Дело в том, что мама живет в постоянном страхе: ей кажется, будто в один прекрасный день какой-нибудь из спроектированных папой домов рухнет. Собственно говоря, маму можно понять. Она раз и навсегда потеряла веру в папины математические способности однажды воскресным утром, когда папа, расплачиваясь с молочницей за творог и яйца, умножил шестнадцать на семь таким способом, что у него получилось сто семьдесят девять.

— Я же спал, — объяснял он потом расстроенной маме. — А она позвонила, подняла меня с постели и потребовала, чтобы я сложил яйца с творогом. Когда для меня яйца плюс творог в воскресенье утром означают ленивые вареники, и больше ничего!

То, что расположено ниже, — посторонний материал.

/-! ## The statement -/

/-- Settles O60: booting, quotes, the host's registers, the link up and going down, heat, and fatal events. -/
theorem eventsOfThePart : Obligations.EventsOfThePart := by
  intro s boots edOk mlOk accepted fatal down
  have checked (img : List Byte) : slotAccepted img = true ↔ accepted img := slotAccepted_iff img
  have unchecked (img : List Byte) : slotAccepted img = false ↔ ¬ accepted img := by rw [← checked, Bool.not_eq_true]
  have goes (up : s.link.up = true) {e : Instr} {reason : Nat} (he : exec e s = .next (linkDown s reason)) : down e reason :=
    ⟨_, he, linkDown_link up reason⟩
  refine ⟨?_, fun recovery img ok => execRecoveryImageWrite_boots recovery ((checked img).mpr ok),
    fun quiet v go => execQuoteRequest_begins quiet go, execQuoteDone_writes, fun v => ⟨?_, ?_, ?_, fun n => exec_housekeepingWrite_tail n v s,
      fun n => exec_housekeepingWrite_remove n s⟩, fun c v idle small => execStashcfgWrite_splits c idle small,
    fun due up settled free booted => execHeartbeatSend_sends up settled due free booted, fun up settled => ?_,
    fun up => ⟨execLinkFlitAcknowledgment_counts up, ?_, ?_, ?_⟩, execLinkRetrained_ends, execLinkEnable_trains, execLinkTrained_up,
    fun d w => ⟨throttles d w, fun hot => ⟨?_, ?_, ?_⟩⟩, ?_, ?_⟩
  · obtain ⟨t, ht, running, rings, jobs, link, agenda, first, second, neither⟩ := execPowerGood_boots s
    refine ⟨t, ht, running, rings, jobs, link, agenda, ?_, ?_, ?_⟩
    · rwa [checked] at first
    · rwa [checked, unchecked] at second
    · rwa [unchecked, unchecked] at neither
  · exact exec_housekeepingWrite_register (k := 0x38) (by decide) (by decide) v s
  · exact exec_housekeepingWrite_register (k := 0x40) (by decide) (by decide) v s
  · exact exec_housekeepingWrite_register (k := 0x58) (by decide) (by decide) v s
  · obtain ⟨heartbeat, sent, received, replayed⟩ := flits_arrive up settled
    refine ⟨heartbeat, sent, received, replayed, execLinkRetrain_begins up settled, fun idle => goes up ?_⟩
    rw [exec_linkIdleTimeout, execLinkIdleTimeout, settled, decide_eq_true idle]; rfl
  · exact fun retraining => goes up (if_pos retraining)
  · exact goes up rfl
  · exact fun once late => goes up (if_pos (by rw [once, decide_eq_true late]; rfl))
  · exact overheats d w hot _ (.inl rfl)
  · exact overheats d w hot _ (.inr (.inl rfl))
  · exact overheats d w hot _ (.inr (.inr rfl))
  · exact ⟨_, exec_bootWatchdogStall s, fatalEvent_stops _ _ _⟩
  · exact fun place known => ⟨_, if_pos known, fatalEvent_stops _ _ _⟩

end Sys2Proof.Machine
end

section
/-! SUPPORT. One element of an access of a raw page in DRAM: the bytes it reads, the bytes it leaves, and what each kind of access makes of them
(R237, R252, R254 to R261, R403, R405). -/

namespace Sys2Proof.Machine

/-! ## Bytes of a raw page (R236, R237) -/

section

variable {attr : PageAttr} (raw : attr.fmt = .raw)
include raw

theorem physOf_raw (va : Nat) : physOf attr va = attr.pbase + va % 2 ^ attr.sizeLog := if_pos raw

/-- Inside a raw page addresses and places go up together. -/
theorem physOf_add {va n i : Nat} (fits : va % 2 ^ attr.sizeLog + n ≤ 2 ^ attr.sizeLog) (hi : i < n) :
    physOf attr (va + i) = physOf attr va + i := by
  have inside : (va + i) % 2 ^ attr.sizeLog = va % 2 ^ attr.sizeLog + i := by
    rw [Nat.add_mod, Nat.mod_eq_of_lt (show i < 2 ^ attr.sizeLog by omega), Nat.mod_eq_of_lt (by omega)]
  rw [physOf_raw raw, physOf_raw raw, inside, Nat.add_assoc]

/-- The element stream of a raw page is its bytes. -/
theorem streamBytes_raw (m : Memory) : ∀ (n va pa : Nat), (∀ i, i < n → physOf attr (va + i) = pa + i) →
    streamBytes m attr va n = readBytes m pa n := by
  intro n
  induction n with
  | zero => intro va pa _; rfl
  | succ n ih =>
    intro va pa place
    have here : physOf attr va = pa := place 0 (Nat.zero_lt_succ n)
    rw [streamBytes, readBytes, streamByte, if_neg (by rw [raw]; decide), here,
      ih (va + 1) (pa + 1) fun i hi => by rw [Nat.add_assoc, Nat.add_assoc, Nat.add_comm 1 i, place (i + 1) (Nat.succ_lt_succ hi)]]

theorem putStreamBytes_raw (bs : List Byte) : ∀ (m : Memory) (va pa : Nat), (∀ i, i < bs.length → physOf attr (va + i) = pa + i) →
    putStreamBytes m attr va bs = writeBytes m pa bs := by
  induction bs with
  | nil => intro m va pa _; rfl
  | cons b bs ih =>
    intro m va pa place
    have here : physOf attr va = pa := place 0 (Nat.zero_lt_succ _)
    rw [putStreamBytes, writeBytes, putStreamByte, if_neg (by rw [raw]; decide), here,
      ih _ (va + 1) (pa + 1) fun i hi => by rw [Nat.add_assoc, Nat.add_assoc, Nat.add_comm 1 i, place (i + 1) (Nat.succ_lt_succ hi)]]

/-- An address of a raw page that lies in DRAM lies where its page says. -/
theorem physOf_of_placeOf {s : State} {va pa : Nat} (at_ : placeOf s attr va = .dram pa) : physOf attr va = pa := by
  unfold placeOf at at_
  split at at_
  · split at at_ <;> contradiction
  · rw [if_neg (by rw [raw]; decide)] at at_
    dsimp only at at_
    split at at_
    · exact Place.dram.inj at_
    · contradiction
    · contradiction
    · contradiction

end

theorem leNat_lt : ∀ bs : List Byte, leNat bs < 256 ^ bs.length := by
  intro bs
  induction bs with
  | nil => simp [leNat]
  | cons b bs ih =>
    have := b.isLt
    rw [leNat, List.length_cons, Nat.pow_succ]
    omega

theorem readBytes_length (m : Memory) (n : Nat) : ∀ a, (readBytes m a n).length = n := by
  induction n with
  | zero => intro a; rfl
  | succ n ih => intro a; rw [readBytes, List.length_cons, ih]

/-- A number of n bytes has 8n bits. -/
theorem readLE_lt (m : Memory) (a n : Nat) : readLE m a n < 2 ^ (8 * n) := by
  have bound := leNat_lt (readBytes m a n)
  rw [readBytes_length] at bound
  rwa [Nat.pow_mul]

/-! ## Marks and poison (R403, R405) -/

/-- A write in a region marks its page there, and nothing else. -/
theorem markWrite_marks (va : Nat) (c : Context) : ∃ m, markWrite va c = { c with region := { c.region with marked := m } } := by
  unfold markWrite
  dsimp only
  split
  · exact ⟨_, rfl⟩
  · exact ⟨c.region.marked, rfl⟩

theorem placeOf_markWrite (s : State) (va : Nat) (attr : PageAttr) (x : Nat) : placeOf (s.mod (markWrite va)) attr x = placeOf s attr x := by
  obtain ⟨m, marks⟩ := markWrite_marks va s.ctx
  have same : SameCode s (s.mod (markWrite va)) :=
    { self := rfl, mem := rfl, tlb := rfl, walks := rfl, spaces := rfl, slots := rfl, hk := rfl
      info := by rw [State.mod_ctx, marks], home := by rw [State.mod_ctx, marks] }
  exact same.placeOf attr x

/-! ## An element of a raw page (R237, R252) -/

section

variable {s : State} {a : Access} {e : Elem} {pa : Nat} (raw : e.attr.fmt = .raw) (at_ : placeOf s e.attr e.va = .dram pa)
  (fits : e.va % 2 ^ e.attr.sizeLog + e.n ≤ 2 ^ e.attr.sizeLog)
include raw at_ fits

theorem elem_place {i : Nat} (hi : i < e.n) : physOf e.attr (e.va + i) = pa + i := by
  rw [physOf_add raw fits hi, physOf_of_placeOf raw at_]

theorem readElem_raw : readElem s e = readLE s.mem pa e.n := by
  rw [readElem, at_]
  exact congrArg leNat (streamBytes_raw raw s.mem e.n e.va pa fun _ hi => elem_place raw at_ fits hi)

theorem writeElem_raw (v : Nat) :
    writeElem s e v = { s.mod (markWrite e.va) with mem := writeLE s.mem pa e.n v, poison := clearPoison s pa e.n } := by
  have bytes : putStreamBytes s.mem e.attr e.va (leBytes e.n v) = writeLE s.mem pa e.n v :=
    putStreamBytes_raw raw _ _ _ _ fun _ hi => elem_place raw at_ fits (by rwa [leBytes_length] at hi)
  rw [writeElem]
  dsimp only
  rw [placeOf_markWrite, at_]
  dsimp only [State.mod_mem]
  rw [bytes, if_neg (by rw [raw]; decide)]
  rfl

end

/-- An element is performed by one write of its value, or by none. -/
theorem performElem_fst (s : State) (a : Access) (e : Elem) :
    (performElem (s, a) e).1 = s ∨ ∃ v, (performElem (s, a) e).1 = writeElem s e v := by
  unfold performElem
  dsimp only
  split
  · exact .inl rfl
  · exact .inl rfl
  · exact .inl rfl
  · exact .inl rfl
  · exact .inr ⟨_, rfl⟩
  · exact .inl rfl
  · exact .inl rfl
  · exact .inl rfl
  · exact .inr ⟨_, rfl⟩
  · exact .inr ⟨_, rfl⟩
  · exact .inr ⟨_, rfl⟩
  · exact .inr ⟨_, rfl⟩
  · exact .inr ⟨_, rfl⟩
  · exact iteInduction (motive := fun t => t = s ∨ ∃ v, t = writeElem s e v) (fun _ => .inr ⟨_, rfl⟩) fun _ => .inl rfl
  · exact .inl rfl

/-- t is s but for n bytes from pa up, poison that is written over, and the marked pages of the region in focus. -/
def WritesAt (s : State) (pa n : Nat) (t : State) : Prop :=
  t.mem.wf = true ∧ t = { s with ctx := t.ctx, mem := t.mem, poison := t.poison } ∧
  t.ctx = { s.ctx with region := { s.ctx.region with marked := t.ctx.region.marked } } ∧ (∀ w ∈ t.poison, w ∈ s.poison) ∧
  ∀ x, x < pa ∨ pa + n ≤ x → readByte t.mem x = readByte s.mem x

/-! ## Atomics (R260) -/

/-- A number below w read as a signed one. -/
def signedBelow (w y : Nat) : Int := if y < w / 2 then y else (y : Int) - w

theorem wrap_eq_signedBelow {n y : Nat} (pos : 0 < n) (small : y < 2 ^ (8 * n)) : Num.wrap y (8 * n) = signedBelow (2 ^ (8 * n)) y := by
  have half : 2 ^ (8 * n) / 2 = 2 ^ (8 * n - 1) := by
    rw [← Nat.pow_div (by omega) (by decide)]
  rw [wrap_field (by omega) small, signedBelow, half]
  push_cast
  rfl

/-- An n-byte atomic's result for an old value of n bytes, but for FADD's. -/
theorem amoNew_mod {n old : Nat} (b : Nat) (pos : 0 < n) (small : old < 2 ^ (8 * n)) :
    let w := 2 ^ (8 * n)
    let x := b % w
    amoNew n .swap old b % w = x ∧ amoNew n .add old b % w = (old + x) % w ∧ amoNew n .and old b % w = old &&& x ∧
    amoNew n .or old b % w = old ||| x ∧ amoNew n .xor old b % w = old ^^^ x ∧
    amoNew n .min old b % w = (if signedBelow w old ≤ signedBelow w x then old else x) ∧
    amoNew n .max old b % w = (if signedBelow w x ≤ signedBelow w old then old else x) ∧
    amoNew n .minu old b % w = Nat.min old x ∧ amoNew n .maxu old b % w = Nat.max old x := by
  intro w x
  have hx : x < 2 ^ (8 * n) := Nat.mod_lt _ (Nat.two_pow_pos _)
  have either (c : Prop) [Decidable c] : (if c then old else x) % w = if c then old else x :=
    Nat.mod_eq_of_lt (holds_ite (p := fun v => v < w) small hx)
  have signed : Num.wrap old (8 * n) = signedBelow w old ∧ Num.wrap x (8 * n) = signedBelow w x :=
    ⟨wrap_eq_signedBelow pos small, wrap_eq_signedBelow pos hx⟩
  refine ⟨Nat.mod_mod _ _, Nat.mod_mod _ _, Nat.mod_eq_of_lt (Nat.and_lt_two_pow _ hx), Nat.mod_eq_of_lt (Nat.or_lt_two_pow small hx),
    Nat.mod_eq_of_lt (Nat.xor_lt_two_pow small hx), ?_, ?_, Nat.mod_eq_of_lt (lt_of_le_of_lt (Nat.min_le_left _ _) small), Nat.mod_eq_of_lt (Nat.max_lt.mpr ⟨small, hx⟩)⟩
  · rw [← signed.1, ← signed.2]; exact either _
  · rw [← signed.1, ← signed.2]; exact either _

/-! ## The statement -/

section

variable {s : State} {a : Access} {e : Elem} {pa : Nat} (wf : s.mem.wf = true) (raw : e.attr.fmt = .raw)
  (at_ : placeOf s e.attr e.va = .dram pa) (fits : e.va % 2 ^ e.attr.sizeLog + e.n ≤ 2 ^ e.attr.sizeLog)
include wf raw at_ fits

theorem writeElem_writesAt (v : Nat) : WritesAt s pa e.n (writeElem s e v) := by
  rw [writeElem_raw raw at_ fits]
  obtain ⟨m, marks⟩ := markWrite_marks e.va s.ctx
  refine ⟨writeLE_wf wf _ _ _, rfl, ?_, fun w hw => List.mem_of_mem_filter hw, fun x hx => readByte_writeLE_out wf hx⟩
  rw [State.mod, marks]

theorem performElem_writesAt : WritesAt s pa e.n (performElem (s, a) e).1 := by
  rcases performElem_fst s a e with same | ⟨v, written⟩
  · rw [same]; exact ⟨wf, rfl, rfl, fun _ h => h, fun _ _ => rfl⟩
  · rw [written]; exact writeElem_writesAt wf raw at_ fits v

/-- What an element has written reads back. -/
theorem readLE_writeElem (v : Nat) : readLE (writeElem s e v).mem pa e.n = v % 2 ^ (8 * e.n) := by
  rw [writeElem_raw raw at_ fits, Nat.pow_mul]
  exact readLE_writeLE wf pa e.n v

/-- An element whose kind writes v leaves v in its bytes. -/
theorem readLE_of_writes {v : Nat} (writes : (performElem (s, a) e).1 = writeElem s e v) :
    readLE (performElem (s, a) e).1.mem pa e.n = v % 2 ^ (8 * e.n) := by
  rw [writes, readLE_writeElem wf raw at_ fits]

omit wf in
/-- Loads read and keep the state (R252, R254, R259). -/
theorem performElem_loads :
    (∀ n sg, a.kind = .load n sg → (performElem (s, a) e).1 = s ∧ (performElem (s, a) e).2.data = [readLE s.mem pa e.n]) ∧
    (a.kind = .vload ∨ a.kind = .gather ∨ a.kind = .vloads → (performElem (s, a) e).1 = s ∧
      (performElem (s, a) e).2.data = addLane a.laneWidth e.row e.lane (readLE s.mem pa e.n) a.data) := by
  have whole (v : Nat) : atPlanes a e v = v := by simp [atPlanes, raw]
  refine ⟨fun n sg kind => ?_, fun kind => ?_⟩
  · simp only [performElem, kind, readElem_raw raw at_ fits, and_self]
  · rcases kind with kind | kind | kind <;>
      simp only [performElem, kind, readElem_raw raw at_ fits, whole, and_self]

/-- Stores write their word, or their lane of a row (R252, R254, R256, R259). -/
theorem performElem_stores :
    let lane (j : Nat) := laneOf ((a.rows.drop j).headD 0) a.laneWidth e.lane
    let stores (v : Nat) : Prop := readLE (performElem (s, a) e).1.mem pa e.n = v % 2 ^ (8 * e.n)
    (∀ n, a.kind = .store n → stores a.v1.toNat) ∧ (a.kind = .vstore → stores (lane 0)) ∧ (a.kind = .scatter → stores (lane 1)) ∧
    (a.kind = .vstores → stores (lane e.row)) := by
  refine ⟨fun n kind => ?_, fun kind => ?_, fun kind => ?_, fun kind => ?_⟩
  · exact readLE_of_writes wf raw at_ fits (by simp only [performElem, kind])
  · exact readLE_of_writes wf raw at_ fits (by simp only [performElem, laneData, kind, List.drop_zero])
  · exact readLE_of_writes wf raw at_ fits (by simp only [performElem, laneData, kind])
  · exact readLE_of_writes wf raw at_ fits (by simp only [performElem, laneData, kind])

/-- VRADD writes the sum in its type (R257, R258). -/
theorem performElem_radd {y : ElemType} (kind : a.kind = .radd y) (width : y.width = 8 * e.n) :
    let old := readLE s.mem pa e.n
    let lane := laneOf ((a.rows.drop 1).headD 0) a.laneWidth e.lane
    let stores (v : Nat) : Prop := readLE (performElem (s, a) e).1.mem pa e.n = v % 2 ^ (8 * e.n)
    match y.fmt? with
    | some f => stores (Num.fadd f .rne false old (lane % 2 ^ (8 * e.n))).1
    | none => stores (old + lane) := by
  intro old lane stores
  have sum : stores (raddNew y old lane) :=
    readLE_of_writes wf raw at_ fits (by simp only [performElem, laneData, kind, readElem_raw raw at_ fits, old, lane])
  rw [raddNew, width, Nat.mod_eq_of_lt (readLE_lt s.mem pa e.n)] at sum
  split
  · next f float => rwa [float] at sum
  · next whole =>
    rw [whole] at sum
    exact sum.trans (Nat.mod_mod _ _)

Но это не успокоило маму. Я знаю, что, проходя мимо папиных домов, она всякий раз с опаской на них поглядывает.

— Мне все кажется, — призналась она как-то, — что папины дома раскачиваются. Ничего не могу с собой поделать — я отчетливо вижу, как стены вздрагивают и шевелятся.

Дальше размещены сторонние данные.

-- ==== Sys2Proof/Machine/Step.lean ====
section
/-!
DEFINITION. One step: the block takes the next of the host's inputs, in the host's order (spec/10_state.md
R21, spec/20_memory.md R71).  A message that is no operation raises IllegalOp (spec/30_encoding.md R91).
-/

namespace Sys2Proof.Machine

/-- One atomic transition of the block (R13, R71): an operation, a reset between operations (R281), or,
when the host has issued nothing, no change of any register (R266). -/
def step (s : State) : Host.Outcome State Fault Refusal :=
  match s.hostQueue with
  | [] => .next s.idle
  | .reset :: rest => .next (s.takeReset rest)
  | .op message linkUp txAccept :: rest =>
    match decodeMessage message with
    | .ok i => exec i (s.takeOp linkUp txAccept rest)
    | .error _ => .next ((s.takeOp linkUp txAccept rest).raise .illegalOp)

/-- The state in which the host has just issued, ahead of everything else, the message whose bits the
opcode table numbers `w`; the transport's levels stay as they are. -/
def State.withFetchWord (s : State) (nbits w : Nat) : State :=
  { s with hostQueue := .op (messageOfTableWord nbits w) s.linkUp s.txAccept :: s.hostQueue }

end Sys2Proof.Machine
end

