-- ==== Sys2Proof/Certificates/Slice0/Obligations.lean ====
section
/-!
DEFINITION. The statements for the provers.  Each docstring names the rules of spec/ it rests on.
-/

open Sys2Proof Sys2Proof.Machine

/-! ### Messages -/

/-- Every well-formed operation is read back from its message (R88 to R92). -/
def Obligations.EncodedOperationDecodesToItself : Prop :=
  ∀ i : Instr, i.wellFormed = true → decodeMessage (encodeMessage i) = .ok i

/-- A message the decoder reads is the one message of a well-formed operation: no two messages stand for
one operation (R88 to R92). -/
def Obligations.DecodedMessageEncodesToItself : Prop :=
  ∀ (m : List Byte) (i : Instr), decodeMessage m = .ok i → i.wellFormed = true ∧ encodeMessage i = m

/-- Messages of spec/95_test_vectors.md, one per operation, decode to the operation written beside them
there. -/
def Obligations.ListedMessagesDecodeToTheirOperations : Prop :=
  decodeMessage [0x01, 0x01, 0x01, 0x40, 0x00, 0x65, 0x53, 0xF1, 0x00] =
      .ok (.encode 0x01 true 0x40 [] 1700000000) ∧
    decodeMessage [0x02, 0x00, 0x03, 0x01, 0x02, 0x03] = .ok (.decode [0x01, 0x02, 0x03]) ∧
    decodeMessage [0x03, 0x00, 0x01, 0xEE] = .ok (.receive [0xEE]) ∧
    decodeMessage [0x04] = .ok .send ∧
    decodeMessage [0x05] = .ok .tick ∧
    decodeMessage [0x06] = .ok .abort ∧
    decodeMessage [0x07, 0x00, 0x01, 0x00] = .ok (.tag [0x00]) ∧
    decodeMessage [0x08, 0x01, 0x6D] = .ok (.read 0x16D)

/-- R91: exactly the messages that are empty, have a reserved `OP`, a wrong length or a bad ECC operand are
no operation, and each of them raises IllegalOp (`ERR = 11`) and changes no register. -/
def Obligations.IllegalMessagesRaiseIllegalOp : Prop :=
  ∀ m : List Byte,
    let op := (byteAt m 0).toNat
    let illegal :=
      m = [] ∨ op = 0 ∨ 9 ≤ op ∨
      (op = 1 ∧ (m.length < 5 ∨ m.length ≠ 9 + (byteAt m 4).toNat)) ∨
      ((op = 2 ∨ op = 3 ∨ op = 7) ∧ (m.length < 3 ∨ m.length ≠ 3 + (be16At m 1).toNat)) ∨
      ((op = 4 ∨ op = 5 ∨ op = 6) ∧ m.length ≠ 1) ∨
      (op = 8 ∧ m.length ≠ 3) ∨
      (op = 1 ∧ byteAt m 2 ≠ 0x00 ∧ byteAt m 2 ≠ 0x01)
    (illegal ↔ ¬∃ i, decodeMessage m = .ok i) ∧
      ∀ (s : State) (linkUp txAccept : Bool) (rest : List HostInput),
        s.hostQueue = .op m linkUp txAccept :: rest → illegal →
          step s = .next { s with
            linkUp := linkUp, txAccept := txAccept, hostQueue := rest
            response := some [0x0B], events := [] }

/-! ### The step -/

/-- The step runs the operation that the next message of the host decodes to, with the transport's levels
drawn for it and the rest of the host's inputs left for later steps (R21, R71). -/
def Obligations.StepRunsTheDecodedOperation : Prop :=
  ∀ (s : State) (m : List Byte) (linkUp txAccept : Bool) (rest : List HostInput) (i : Instr),
    s.hostQueue = .op m linkUp txAccept :: rest → decodeMessage m = .ok i → i.wellFormed = true →
      step s = exec i { s with linkUp := linkUp, txAccept := txAccept, hostQueue := rest }

/-- R266, with the model's choice (log entry 5) that such a step shows an empty output: with nothing issued
by the host, a step changes no register. -/
def Obligations.IdleStepHoldsTheRegisters : Prop :=
  ∀ s : State, s.hostQueue = [] → step s = .next { s with response := none, events := [] }

/-- R280: a reset the host issues puts every register at its reset value, whatever the registers held (a
waiting command is abandoned), and emits no event.  `TXBUF` then holds `zeros(HDR_LEN + PAYLOAD_MAX)`, which is
`zeros(110)` in this hardware (R2, R22), and the registers are those of the machine right after reset. -/
def Obligations.ResetClearsEveryRegister : Prop :=
  State.reset.regs.txBuf = zeros 110 ∧
  ∀ (s : State) (rest : List HostInput), s.hostQueue = .reset :: rest →
    ∃ t, step s = .next t ∧ (s.config.payloadMax.val = 98 → t.regs = State.reset.regs) ∧
      t.events = [] ∧ t.hostQueue = rest ∧ t.config = s.config ∧
      t.regs.txBuf = zeros (12 + s.config.payloadMax.val) ∧ t.regs.txLen = 0 ∧ t.regs.txV = false ∧
      t.regs.wait = false ∧ t.regs.status.code = 0 ∧ t.regs.elapsed = 0 ∧ t.regs.lastCode = 0 ∧
      t.regs.ackSrc = false ∧ t.regs.nackReq = 0 ∧ t.regs.nackErr = 0 ∧ t.regs.nackV = false ∧
      t.regs.unexpCode = 0 ∧ t.regs.pingRssi = 0 ∧ t.regs.pingSnr = 0 ∧ t.regs.pingFshift = 0 ∧
      t.regs.pingV = false ∧ t.regs.diag.code = 0 ∧
      t.regs.rxOrigin = 0 ∧ t.regs.rxCode = 0 ∧ t.regs.rxLen = 0 ∧ t.regs.rxTs = 0 ∧
      t.regs.rxMac = 0 ∧ t.regs.rxEcc = false ∧ t.regs.rxPayload.toList = zeros 255 ∧
      t.regs.rxV = false ∧ t.regs.rxMacOk = false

Но пока, вопреки маминым опасениям, дома стоят.

Сегодня мама притащила полную сумку продуктов и по дороге на кухню заглянула ко мне.

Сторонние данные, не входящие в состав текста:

/-- Settles O19: a hash is eight words of four bytes, and a tag is the first four of a hash's 32. -/
theorem tagsHaveFourBytes : Obligations.TagsHaveFourBytes := ⟨sha256_length, tag_length⟩

/-- Settles O21: the inner message is a block and `m`, the outer one a block and a hash. -/
theorem hmacBlockCounts : Obligations.HmacBlockCounts := by
  intro key m
  constructor
  · rw [shaPad_length, List.length_append, List.length_map, hmacKeyBlock_bytes32_length]
  · rw [shaPad_length, List.length_append, List.length_map, hmacKeyBlock_bytes32_length, sha256_length]

end Sys2Proof.Proofs
end

section
/-!
PROOF. The statements of spec/43_command_fsm.md: SEND (R202 to R206), RECEIVE with the reply classifier (R211 to
R217), TICK (R220 to R225), ABORT (R230), READ (R240, R241) and the command states of the source (R200).
-/

namespace Sys2Proof.Machine

/-! ### The reply classifier (R212 to R217)

What it makes of registers that hold a reply, one lemma per kind of reply; the first is
`classify_of_matchingAck`. -/

section
variable {c : Config} {r : Regs}

/-- An ACK whose payload is not `[LASTCODE]` (R214). -/
theorem classify_of_otherAck (hcode : r.rxCode = c.ackCode) (hmismatch : ackMatches r = false) :
    r.classify c = { r with
      wait := false, status := .invalidAck, diag := if r.rxLen = 1 then .none else .malformedAck } := by
  rcases classify_cases c r with ⟨-, h⟩ | ⟨hother, -⟩ | ⟨hother, -⟩ | ⟨hother, -⟩
  · exact h.trans (if_neg (Bool.eq_false_iff.mp hmismatch))
  all_goals exact absurd hcode hother

/-- Every NACK goes to its detector, unless its code is the ACK's too (R215, R219). -/
theorem classify_eq_classifyNack (hcode : r.rxCode = c.nackCode) (hack : r.rxCode ≠ c.ackCode) :
    r.classify c = Regs.classifyNack { r with wait := false } := by
  rcases classify_cases c r with ⟨h, -⟩ | ⟨-, -, h⟩ | ⟨-, hnack, -⟩ | ⟨-, hnack, -⟩
  · exact absurd h hack
  · exact h
  all_goals exact absurd hcode hnack

/-- A NACK of two bytes (R215). -/
theorem classify_of_nack (hcode : r.rxCode = c.nackCode) (hack : r.rxCode ≠ c.ackCode) (hlen : r.rxLen = 2) :
    r.classify c = { r with
      wait := false, status := .nacked, nackReq := replyByte r 0, nackErr := replyByte r 1
      nackV := true, diag := .none } :=
  (classify_eq_classifyNack hcode hack).trans (if_pos hlen)

/-- A NACK of another length (R215). -/
theorem classify_of_malformedNack (hcode : r.rxCode = c.nackCode) (hack : r.rxCode ≠ c.ackCode)
    (hlen : r.rxLen ≠ 2) :
    r.classify c = { r with
      wait := false, status := .nacked, nackReq := 0, nackErr := 0, nackV := false
      diag := .malformedNack } :=
  (classify_eq_classifyNack hcode hack).trans (if_neg hlen)

/-- Every ping reply goes to its detector, unless its code is the ACK's or the NACK's too (R216, R219). -/
theorem classify_eq_classifyPing (hcode : r.rxCode = c.pingCode) (hack : r.rxCode ≠ c.ackCode)
    (hnack : r.rxCode ≠ c.nackCode) : r.classify c = Regs.classifyPing { r with wait := false } := by
  rcases classify_cases c r with ⟨h, -⟩ | ⟨-, h, -⟩ | ⟨-, -, -, h⟩ | ⟨-, -, hping, -⟩
  · exact absurd h hack
  · exact absurd h hnack
  · exact h
  · exact absurd hcode hping

/-- A ping reply of twelve bytes (R216). -/
theorem classify_of_ping (hcode : r.rxCode = c.pingCode) (hack : r.rxCode ≠ c.ackCode)
    (hnack : r.rxCode ≠ c.nackCode) (hlen : r.rxLen = 12) :
    r.classify c = { r with
      wait := false, status := .acked, ackSrc := true, pingRssi := replyWord r 0
      pingSnr := replyWord r 4, pingFshift := replyWord r 8, pingV := true, diag := .none } :=
  (classify_eq_classifyPing hcode hack hnack).trans (if_pos hlen)

/-- A ping reply of another length (R216). -/
theorem classify_of_malformedPing (hcode : r.rxCode = c.pingCode) (hack : r.rxCode ≠ c.ackCode)
    (hnack : r.rxCode ≠ c.nackCode) (hlen : r.rxLen ≠ 12) :
    r.classify c = { r with
      wait := false, status := .acked, ackSrc := true, pingRssi := 0, pingSnr := 0, pingFshift := 0
      pingV := false, diag := .malformedPing } :=
  (classify_eq_classifyPing hcode hack hnack).trans (if_neg hlen)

— Что слышно? — спросила она с порога.

— Да ничего. Все в порядке. Агата получила пятерку по физике. Ясек ходил в кино, но уже вернулся.

— А кто у них сейчас?

— Никого у нас нет! — воскликнула Агата, врываясь ко мне в комнату. — Мы с Ясеком делаем уроки.

— Делаете уроки? Под такой рев?

— Какой же это рев? Это лучший английский джаз, — оскорбилась Агата.

— Английский или не английский, это не имеет ровно никакого значения. Готовить уроки в таких условиях — бессмысленная трата времени!

— Представь себе, мама, с некоторых пор даже в коровниках стали устанавливать громкоговорители. Коровы под музыку дают значительно больше молока!

— Но от вас-то молока никто не требует! — вспылила мама. — Немедленно выключи радио!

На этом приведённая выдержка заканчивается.